WHAT TO WORK ON - Lines in the following data that contain the string "bytes" are to be counted. Report only their number.

EXERCISE DATA below:

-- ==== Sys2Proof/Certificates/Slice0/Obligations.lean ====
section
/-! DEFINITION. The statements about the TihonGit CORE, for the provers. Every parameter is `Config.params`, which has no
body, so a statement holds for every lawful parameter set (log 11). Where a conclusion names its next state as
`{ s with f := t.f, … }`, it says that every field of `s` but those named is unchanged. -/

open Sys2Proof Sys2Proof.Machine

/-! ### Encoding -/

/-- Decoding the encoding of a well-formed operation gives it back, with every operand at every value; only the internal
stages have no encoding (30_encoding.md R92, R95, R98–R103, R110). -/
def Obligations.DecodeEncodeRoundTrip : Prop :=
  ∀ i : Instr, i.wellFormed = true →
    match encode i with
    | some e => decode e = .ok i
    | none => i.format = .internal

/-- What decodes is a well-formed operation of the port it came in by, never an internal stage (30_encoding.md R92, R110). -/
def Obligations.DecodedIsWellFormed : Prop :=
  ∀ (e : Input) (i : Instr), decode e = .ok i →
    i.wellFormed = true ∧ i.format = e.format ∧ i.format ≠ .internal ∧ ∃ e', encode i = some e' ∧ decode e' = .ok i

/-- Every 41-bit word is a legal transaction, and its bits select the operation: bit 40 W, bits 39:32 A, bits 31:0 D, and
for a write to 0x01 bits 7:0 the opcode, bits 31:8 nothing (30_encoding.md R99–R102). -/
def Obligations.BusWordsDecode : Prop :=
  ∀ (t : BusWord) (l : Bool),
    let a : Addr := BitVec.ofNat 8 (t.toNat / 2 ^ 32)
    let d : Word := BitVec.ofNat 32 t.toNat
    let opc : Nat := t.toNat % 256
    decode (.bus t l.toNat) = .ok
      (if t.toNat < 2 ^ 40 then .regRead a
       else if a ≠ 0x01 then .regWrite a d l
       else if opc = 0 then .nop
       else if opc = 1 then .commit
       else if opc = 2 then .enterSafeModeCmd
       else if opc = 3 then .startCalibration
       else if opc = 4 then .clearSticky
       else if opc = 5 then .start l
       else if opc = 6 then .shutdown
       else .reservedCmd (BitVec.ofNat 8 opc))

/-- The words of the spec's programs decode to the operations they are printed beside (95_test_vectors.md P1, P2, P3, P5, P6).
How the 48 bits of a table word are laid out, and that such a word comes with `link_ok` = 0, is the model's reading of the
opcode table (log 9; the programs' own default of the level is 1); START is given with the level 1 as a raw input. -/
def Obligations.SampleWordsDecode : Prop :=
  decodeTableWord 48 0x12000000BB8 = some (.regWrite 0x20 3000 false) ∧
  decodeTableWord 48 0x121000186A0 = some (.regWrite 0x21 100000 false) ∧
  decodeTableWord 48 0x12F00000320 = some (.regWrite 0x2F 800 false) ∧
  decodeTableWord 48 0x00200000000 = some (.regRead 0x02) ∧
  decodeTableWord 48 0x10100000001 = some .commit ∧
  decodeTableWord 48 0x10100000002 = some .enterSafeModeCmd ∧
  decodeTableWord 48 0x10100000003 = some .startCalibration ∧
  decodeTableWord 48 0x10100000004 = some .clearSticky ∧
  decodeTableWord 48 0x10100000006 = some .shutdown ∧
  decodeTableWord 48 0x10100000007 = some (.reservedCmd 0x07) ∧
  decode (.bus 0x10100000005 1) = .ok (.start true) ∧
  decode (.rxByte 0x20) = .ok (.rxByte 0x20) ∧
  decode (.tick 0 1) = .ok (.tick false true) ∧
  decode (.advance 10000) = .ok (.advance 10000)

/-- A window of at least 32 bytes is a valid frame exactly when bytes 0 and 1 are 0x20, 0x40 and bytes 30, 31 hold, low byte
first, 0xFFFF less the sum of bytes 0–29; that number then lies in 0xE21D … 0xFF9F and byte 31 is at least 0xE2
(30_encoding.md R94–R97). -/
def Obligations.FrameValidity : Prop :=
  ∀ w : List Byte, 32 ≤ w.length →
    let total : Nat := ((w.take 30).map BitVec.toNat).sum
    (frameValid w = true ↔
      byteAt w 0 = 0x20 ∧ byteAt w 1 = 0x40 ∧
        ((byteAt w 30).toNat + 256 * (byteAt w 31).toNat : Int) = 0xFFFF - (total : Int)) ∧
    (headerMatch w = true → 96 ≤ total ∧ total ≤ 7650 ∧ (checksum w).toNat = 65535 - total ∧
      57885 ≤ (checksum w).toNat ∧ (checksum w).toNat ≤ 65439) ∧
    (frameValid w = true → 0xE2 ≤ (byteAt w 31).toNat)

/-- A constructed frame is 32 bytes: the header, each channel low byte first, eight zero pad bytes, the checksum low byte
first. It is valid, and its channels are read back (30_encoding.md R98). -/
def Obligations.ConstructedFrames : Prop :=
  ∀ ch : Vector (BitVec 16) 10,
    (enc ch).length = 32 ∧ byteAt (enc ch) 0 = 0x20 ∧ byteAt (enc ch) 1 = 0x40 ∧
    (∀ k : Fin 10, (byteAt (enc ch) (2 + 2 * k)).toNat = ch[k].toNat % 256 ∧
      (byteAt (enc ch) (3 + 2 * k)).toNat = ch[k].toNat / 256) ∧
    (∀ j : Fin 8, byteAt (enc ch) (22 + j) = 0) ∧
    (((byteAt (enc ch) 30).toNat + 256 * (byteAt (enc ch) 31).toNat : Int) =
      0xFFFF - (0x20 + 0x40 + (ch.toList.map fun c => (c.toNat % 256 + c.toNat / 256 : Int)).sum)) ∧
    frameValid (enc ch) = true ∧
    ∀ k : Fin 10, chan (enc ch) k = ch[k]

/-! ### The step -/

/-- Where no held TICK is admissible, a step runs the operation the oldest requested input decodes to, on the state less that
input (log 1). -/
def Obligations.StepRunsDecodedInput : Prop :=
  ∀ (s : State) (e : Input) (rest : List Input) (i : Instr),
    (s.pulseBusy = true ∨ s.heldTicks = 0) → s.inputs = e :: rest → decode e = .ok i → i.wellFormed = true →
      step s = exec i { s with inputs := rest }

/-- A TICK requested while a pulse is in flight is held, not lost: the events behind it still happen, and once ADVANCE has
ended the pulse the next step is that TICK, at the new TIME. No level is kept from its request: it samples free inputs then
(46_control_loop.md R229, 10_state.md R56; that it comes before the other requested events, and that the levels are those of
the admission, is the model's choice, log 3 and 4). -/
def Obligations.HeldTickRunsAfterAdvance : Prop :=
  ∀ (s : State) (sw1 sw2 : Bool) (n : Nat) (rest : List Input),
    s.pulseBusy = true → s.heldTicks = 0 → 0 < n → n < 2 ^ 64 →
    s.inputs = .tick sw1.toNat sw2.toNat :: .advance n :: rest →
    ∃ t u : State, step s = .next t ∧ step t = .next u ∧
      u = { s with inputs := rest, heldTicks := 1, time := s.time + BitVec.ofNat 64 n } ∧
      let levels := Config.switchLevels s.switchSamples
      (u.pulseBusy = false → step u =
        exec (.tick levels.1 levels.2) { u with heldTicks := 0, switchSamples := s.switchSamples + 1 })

End of EXERCISE DATA.

EXERCISE OUTPUT - 3